**WHAT TO WORK ON**
Wherever the string "bits" shows up in the records below, return that line.

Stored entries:
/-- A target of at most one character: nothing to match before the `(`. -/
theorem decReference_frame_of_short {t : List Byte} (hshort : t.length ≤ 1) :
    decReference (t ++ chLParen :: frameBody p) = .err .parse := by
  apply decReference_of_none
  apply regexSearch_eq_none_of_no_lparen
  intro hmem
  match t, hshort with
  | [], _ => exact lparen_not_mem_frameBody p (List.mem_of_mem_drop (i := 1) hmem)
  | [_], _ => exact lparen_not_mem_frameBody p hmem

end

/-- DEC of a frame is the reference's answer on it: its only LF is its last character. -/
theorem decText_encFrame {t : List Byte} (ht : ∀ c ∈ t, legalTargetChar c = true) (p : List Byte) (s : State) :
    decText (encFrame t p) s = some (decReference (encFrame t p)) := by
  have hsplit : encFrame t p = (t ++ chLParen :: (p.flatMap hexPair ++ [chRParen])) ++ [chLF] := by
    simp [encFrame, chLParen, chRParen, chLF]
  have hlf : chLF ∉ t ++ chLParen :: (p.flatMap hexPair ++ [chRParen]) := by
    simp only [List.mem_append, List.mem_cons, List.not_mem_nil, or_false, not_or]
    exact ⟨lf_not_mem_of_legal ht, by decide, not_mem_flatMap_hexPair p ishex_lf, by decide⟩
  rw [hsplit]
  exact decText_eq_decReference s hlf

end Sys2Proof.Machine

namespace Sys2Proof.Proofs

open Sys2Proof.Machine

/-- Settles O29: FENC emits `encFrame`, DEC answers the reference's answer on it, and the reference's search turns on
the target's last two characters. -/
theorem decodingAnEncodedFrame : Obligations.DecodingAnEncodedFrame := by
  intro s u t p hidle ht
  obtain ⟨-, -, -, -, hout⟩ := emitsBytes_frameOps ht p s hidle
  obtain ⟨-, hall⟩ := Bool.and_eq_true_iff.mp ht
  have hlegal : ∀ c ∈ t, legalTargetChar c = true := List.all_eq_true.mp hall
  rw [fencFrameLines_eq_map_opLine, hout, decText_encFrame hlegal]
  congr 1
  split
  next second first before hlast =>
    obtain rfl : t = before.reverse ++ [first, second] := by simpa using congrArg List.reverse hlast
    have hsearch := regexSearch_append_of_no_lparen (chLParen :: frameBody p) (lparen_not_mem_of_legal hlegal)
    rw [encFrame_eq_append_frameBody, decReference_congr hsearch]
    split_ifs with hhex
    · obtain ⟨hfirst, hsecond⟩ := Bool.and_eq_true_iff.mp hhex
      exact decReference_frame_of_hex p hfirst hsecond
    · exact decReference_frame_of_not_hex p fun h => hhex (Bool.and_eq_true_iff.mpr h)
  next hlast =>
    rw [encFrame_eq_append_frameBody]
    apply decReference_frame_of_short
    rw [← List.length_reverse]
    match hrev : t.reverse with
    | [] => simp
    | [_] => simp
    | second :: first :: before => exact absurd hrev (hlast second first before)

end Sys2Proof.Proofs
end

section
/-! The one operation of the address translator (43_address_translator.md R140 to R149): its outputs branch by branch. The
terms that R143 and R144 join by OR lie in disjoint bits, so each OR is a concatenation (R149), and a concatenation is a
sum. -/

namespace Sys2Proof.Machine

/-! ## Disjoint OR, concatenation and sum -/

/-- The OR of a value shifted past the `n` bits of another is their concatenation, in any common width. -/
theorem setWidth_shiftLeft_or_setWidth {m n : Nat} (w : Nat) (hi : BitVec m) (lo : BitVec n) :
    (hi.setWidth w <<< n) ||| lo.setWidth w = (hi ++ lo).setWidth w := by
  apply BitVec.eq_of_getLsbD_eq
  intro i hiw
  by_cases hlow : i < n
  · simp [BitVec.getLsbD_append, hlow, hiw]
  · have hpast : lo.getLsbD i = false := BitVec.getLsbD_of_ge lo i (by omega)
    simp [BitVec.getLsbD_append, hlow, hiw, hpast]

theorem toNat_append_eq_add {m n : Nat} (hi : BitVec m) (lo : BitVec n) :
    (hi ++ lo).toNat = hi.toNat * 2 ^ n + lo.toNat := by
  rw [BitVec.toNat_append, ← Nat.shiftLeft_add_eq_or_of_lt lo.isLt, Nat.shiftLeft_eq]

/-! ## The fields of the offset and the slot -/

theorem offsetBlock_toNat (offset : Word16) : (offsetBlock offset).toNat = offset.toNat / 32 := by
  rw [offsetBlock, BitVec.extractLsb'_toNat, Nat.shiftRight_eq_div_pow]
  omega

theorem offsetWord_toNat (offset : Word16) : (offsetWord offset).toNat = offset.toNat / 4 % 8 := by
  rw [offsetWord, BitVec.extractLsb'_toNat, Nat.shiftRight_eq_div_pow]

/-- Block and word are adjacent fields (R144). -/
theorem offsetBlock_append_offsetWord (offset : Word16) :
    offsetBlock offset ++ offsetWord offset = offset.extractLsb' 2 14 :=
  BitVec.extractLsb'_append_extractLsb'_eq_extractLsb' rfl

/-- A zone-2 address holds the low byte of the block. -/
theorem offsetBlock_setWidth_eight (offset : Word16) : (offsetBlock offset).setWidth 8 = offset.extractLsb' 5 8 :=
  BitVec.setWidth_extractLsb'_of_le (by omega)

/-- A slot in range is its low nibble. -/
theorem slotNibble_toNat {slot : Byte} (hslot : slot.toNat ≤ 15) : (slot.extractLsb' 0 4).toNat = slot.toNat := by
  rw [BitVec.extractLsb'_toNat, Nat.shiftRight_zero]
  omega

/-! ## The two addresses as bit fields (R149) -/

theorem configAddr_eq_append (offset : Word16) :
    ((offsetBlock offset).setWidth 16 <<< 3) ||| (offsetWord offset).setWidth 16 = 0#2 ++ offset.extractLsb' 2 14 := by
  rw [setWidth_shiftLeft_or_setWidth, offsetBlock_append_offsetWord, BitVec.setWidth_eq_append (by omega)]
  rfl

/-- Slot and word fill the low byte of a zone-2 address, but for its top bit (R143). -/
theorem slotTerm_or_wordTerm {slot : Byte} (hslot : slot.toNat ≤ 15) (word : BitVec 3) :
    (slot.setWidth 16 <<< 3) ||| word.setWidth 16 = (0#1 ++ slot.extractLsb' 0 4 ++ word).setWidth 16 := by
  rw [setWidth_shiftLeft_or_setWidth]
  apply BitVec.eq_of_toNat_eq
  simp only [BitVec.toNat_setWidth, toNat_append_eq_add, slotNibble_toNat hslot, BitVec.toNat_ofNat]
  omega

**REPLY TO THE EXERCISE**
terms that R143 and R144 join by OR lie in disjoint bits, so each OR is a concatenation (R149), and a concatenation is a
/-- The OR of a value shifted past the `n` bits of another is their concatenation, in any common width. -/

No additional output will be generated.